Finally, regarding the nature of the J state, Dr Schapiro et al. state in their Comment that “according to many papers on bR, J is identified as a vibrationally excited ground state population.”⁴ However, the assignment of the J state, whether it represents an excited-state or ground-state species, remains under debate. Indeed, a series of theoretical and computational studies have assigned the J intermediate to a vibrationally hot ground-state species formed immediately after the decay of the excited I state,^12,13 and this interpretation has also been supported by several time-resolved experimental investigations.^11,14–16 In contrast, a theoretical study by Birge and co-workers proposed that the J intermediate possesses an electronically excited character,¹⁷ and this view was subsequently reinforced by a series of ultrafast spectroscopic studies providing experimental evidence that J retains excited-state features.^1,18–22 In our experiments, the observation of a τ₂ component associated with the 1820 cm⁻¹ vibronic coupling mode provides direct evidence of 2A_g⁻ character in the J state, supporting its assignment as an excited-state intermediate rather than a vibrationally hot ground-state species in bR.

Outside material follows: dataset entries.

/-- The partition and kind of a proposal, and whether it stays within the limits of R269. -/
def State.proposalOk (s : State) : Proposal → Nat × Nat × Bool
  | .reseam p t chans stride =>
    (p, 1, (s.part p).plc.tensors.any (·.1 == t) && s.seamOk p (s.tensor p t).pool chans stride)
  | .addReplica p t chans stride scratch =>
    let x := s.tensor p t
    (p, 2, (s.part p).plc.tensors.any (·.1 == t) && x.sealed && bit x.flags 0 &&
      decide (x.replicas.length < s.sv.maxReplicas p) &&
      (if scratch then bit (s.sv.pflags p) 0 && (s.grantFit p x.size).isSome else s.seamOk p x.pool chans stride))
  | .dropReplica p t i => (p, 3, decide (i < (s.tensor p t).replicas.length))
  | .district p i cores =>
    let x := s.stg p i
    let others := s.coresBut p i
    let n := cores.length + popc 576 others
    (p, 4, x.declared && cores.Pairwise (· < ·) && cores.all (fun c => bit (s.sv.eligible p) c && !bit others c) &&
      decide (x.min ≤ cores.length ∧ cores.length ≤ min x.max (s.sv.maxDistrict p)) &&
      decide (min (s.sv.minCores p) (s.stageLimit p) ≤ n ∧ n ≤ s.sv.maxCores p))

/-- CREW_PROPOSAL (R270): a proposal within the masks is weighed at the evaluations that follow; another is counted. -/
def execCrewProposal (d : Proposal) (s : State) : Host.Outcome State Fault Refusal :=
  if !s.dpt.crewUp then .next s
  else
    let (p, kind, ok) := s.proposalOk d
    if !ok then .next (s.maskRefusal p kind)
    else
      let put := fun (t : Nat) (c : Change) => s.updTensor p t fun x =>
        if x.prop = some c then x else { x with prop := some c, gains := 0, decided := false }
      .next (match d with
        | .reseam _ t chans stride => put t (.seam chans stride)
        | .addReplica _ t chans stride sc => put t (.add chans stride sc)
        | .dropReplica _ t i => put t (.drop i)
        | .district _ i cores => s.updStage p i fun x =>
            if x.prop = some (maskOf cores) then x else { x with prop := some (maskOf cores), gains := 0, decided := false })

/-- One evaluation of an object (R273): the count of gains in a row and whether the change is decided. -/
def evaluate (gain gains : Nat) (decided : Bool) : Nat × Bool :=
  if gain < 10 then (0, false) else (min 4 (gains + 1), decided || decide (gains + 1 ≥ 4))

/-- The evaluation of a partition (R273): no estimate is stated, so each gain is an opaque value (log entry 16). -/
def State.evaluate (s : State) (p : Nat) : State :=
  if !s.dpt.crewUp then s
  else
    let plc := (s.part p).plc
    let n := plc.evals
    let tn := fun (t : Nat) (x : Tensor) =>
      if x.prop.isNone || x.pinned || plc.pinnedAll then x
      else let (g, d) := Machine.evaluate (Config.gain p t n) x.gains x.decided; { x with gains := g, decided := d }
    let sg := fun (i : Nat) (x : Stage) =>
      if x.prop.isNone || x.pinned || plc.pinnedAll then x
      else let (g, d) := Machine.evaluate (Config.gain p (65536 + i) n) x.gains x.decided; { x with gains := g, decided := d }
    s.updPlc p fun x => { x with evals := n + 1, tensors := Tab.adjust {} tn x.tensors, stages := Tab.adjust {} sg x.stages }

def State.evaluateAll (s : State) : State := s.sv.parts.foldl (fun s p => s.evaluate p) s

/-- A cadence period has passed for objects that a change leaves unchanged for a time (R273). -/
def State.agePeriods (s : State) : State :=
  let tn := fun (_ : Nat) (x : Tensor) => { x with quiet := x.quiet - 1 }
  let sg := fun (_ : Nat) (x : Stage) => { x with quiet := x.quiet - 1 }
  s.sv.parts.foldl (init := s) fun s p =>
    s.updPlc p fun x => { x with tensors := Tab.adjust {} tn x.tensors, stages := Tab.adjust {} sg x.stages }

/-- EVALUATION_TIMER (R274): with no cadence applied. -/
def execEvaluationTimer (s : State) : Host.Outcome State Fault Refusal :=
  .next (if s.tim.cad.live.isNone then s.evaluateAll else s)

/-! The slots of a cadence (R332). -/

def slotOffset (v : Nat) : Nat := bits v 63 32
def slotEvent (v : Nat) : Nat := bits v 31 28
def slotTarget (v : Nat) : Nat := bits v 23 0

def CadSet.slot (c : CadSet) (k : Nat) : Nat := Tab.get 0 c.slots k
/-- The period in ns. -/
def CadSet.ns (c : CadSet) : Nat := c.period * 1000
def CadSet.vals (c : CadSet) : List Nat := (List.range c.count).map c.slot

/-! What moves share (R275, R276). -/

/-- No started LAUNCH, GRAPH_LAUNCH or COPY of the partition names a slot that satisfies f. -/
def State.quietFor (s : State) (p : Nat) (f : Nat → Bool) : Bool :=
  (s.part p).cmds.all fun e => e.2.parent.isSome || (s.slotsNamed p e.2.bytes).all fun x => !f x

/-- The Record Time at which the open shot window ends (R275, R335); none outside a window. -/
def State.shotEnd (s : State) : Option Nat :=
  let c := s.tim.cad
  match c.window, c.live with
  | some _, some x => ((x.vals.drop c.next).find? fun v => slotEvent v == 4).map fun v => c.start + slotOffset v
  | _, _ => none

/-- Copies n bytes, with the poison of their lines (R275). -/
def State.copyLines (s : State) (a b n : Nat) : State :=
  (List.range (n / 128)).foldl (init := s) fun s i =>
    let bad := s.poisonAt (a + 128 * i)
    let d := s.devRead (a + 128 * i) 128
    (s.devWrite (b + 128 * i) d).setPoison (b + 128 * i) (bad && !s.deadAt (b + 128 * i))

/-- Copies a 64 KiB page between two placements of seam offsets, 256 bytes at a time. What it reads and writes counts as the partition's
activity (R275, R445). -/
def State.copyPage (s : State) (p : Nat) (src dst : Nat → Option Nat) : State :=
  let s := (List.range 256).foldl (init := s) fun s i =>
    match src (256 * i), dst (256 * i) with
    | some a, some b => s.copyLines a b 256
    | _, _ => s
  (s.charge p 0 6 1024).charge p 0 8 4096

3 Experimental validation of the FSRS interpretation through Archaerhodopsin-3

To further substantiate the validity of our FSRS interpretation of the AT-PSBR structural dynamics, particularly the assignment and photochemical roles of the I and J intermediates, we have conducted additional FSRS experiments on a related microbial rhodopsin system, AR3. This protein shares the same retinal chromophore as bR but exhibits distinct hydrogen bond network and structural environments within its binding pocket (see Fig. 1a). Importantly, AR3 has been extensively characterized by Dr Haacke et al. in their recent work,²³ providing a well-established reference framework for comparison.

Fig. 1 (a) A schematic diagram illustrating the AT-PSBR chromophore of AR3 and its surrounding protein environment (PDB code 6S6C); (b) excitation power dependence of the Raman mode intensities at 1835 cm⁻¹ in AR3; (c) FSRS spectra of AT-PSBR in AR3 at an excitation energy of 200 nJ per pulse, the ground state FSRS spectrum is shown at the bottom for comparison; transient Raman intensities of the 1530 cm⁻¹ (d) and 1835 cm⁻¹ (e) Raman modes in AR3.

As depicted in Fig. 1c, upon photoexcitation at 570 nm (200 nJ, 14.2 GW cm⁻², P ≈ 0.56), the FSRS spectra of the light-adaptive state AR3 reveal Raman peaks at 1530 cm⁻¹ (C=C stretching), 1700 cm⁻¹ (C=N stretching), and 1835 cm⁻¹. Analogous to bR, this 1835 cm⁻¹ is attributed to the C=C stretching 2A⁻_g/1A⁻_g vibronic coupling mode. The transient amplitude of the C=C stretching (1530 cm⁻¹) mode is fitted with three decay components of τ₁ = 300 fs, τ₂ = 1.7 ps, and τ₃ = an infinitely long lifetime (Fig. 1d), reflecting the sequential formation and relaxation of intermediates I, J, and K. In contrast, the transient amplitude of the 1835 cm⁻¹ mode in AR3 exhibits a single exponential decay of τ₁ = 300 fs (Fig. 1e), indicating that this short-lived component primarily arises from excited state decay (I state) along the isomerization, followed by the formation of the hot cis ground state (J state) photoproduct (τ₂).²³ These results are fully consistent with previous time-resolved spectroscopic studies of AR3.²³ Unlike in bR, where the vibronic coupling mode persists through both the I and J intermediates, reflecting a two-step C13=C14 bond twisting process approaching a ∼90° torsion, AR3 shows a much faster decay of this vibronic feature. The difference originates from variations in the local electrostatic environment and hydrogen-bonding network surrounding the Schiff base in bR and AR3, which modulate the excited-state potential energy landscape.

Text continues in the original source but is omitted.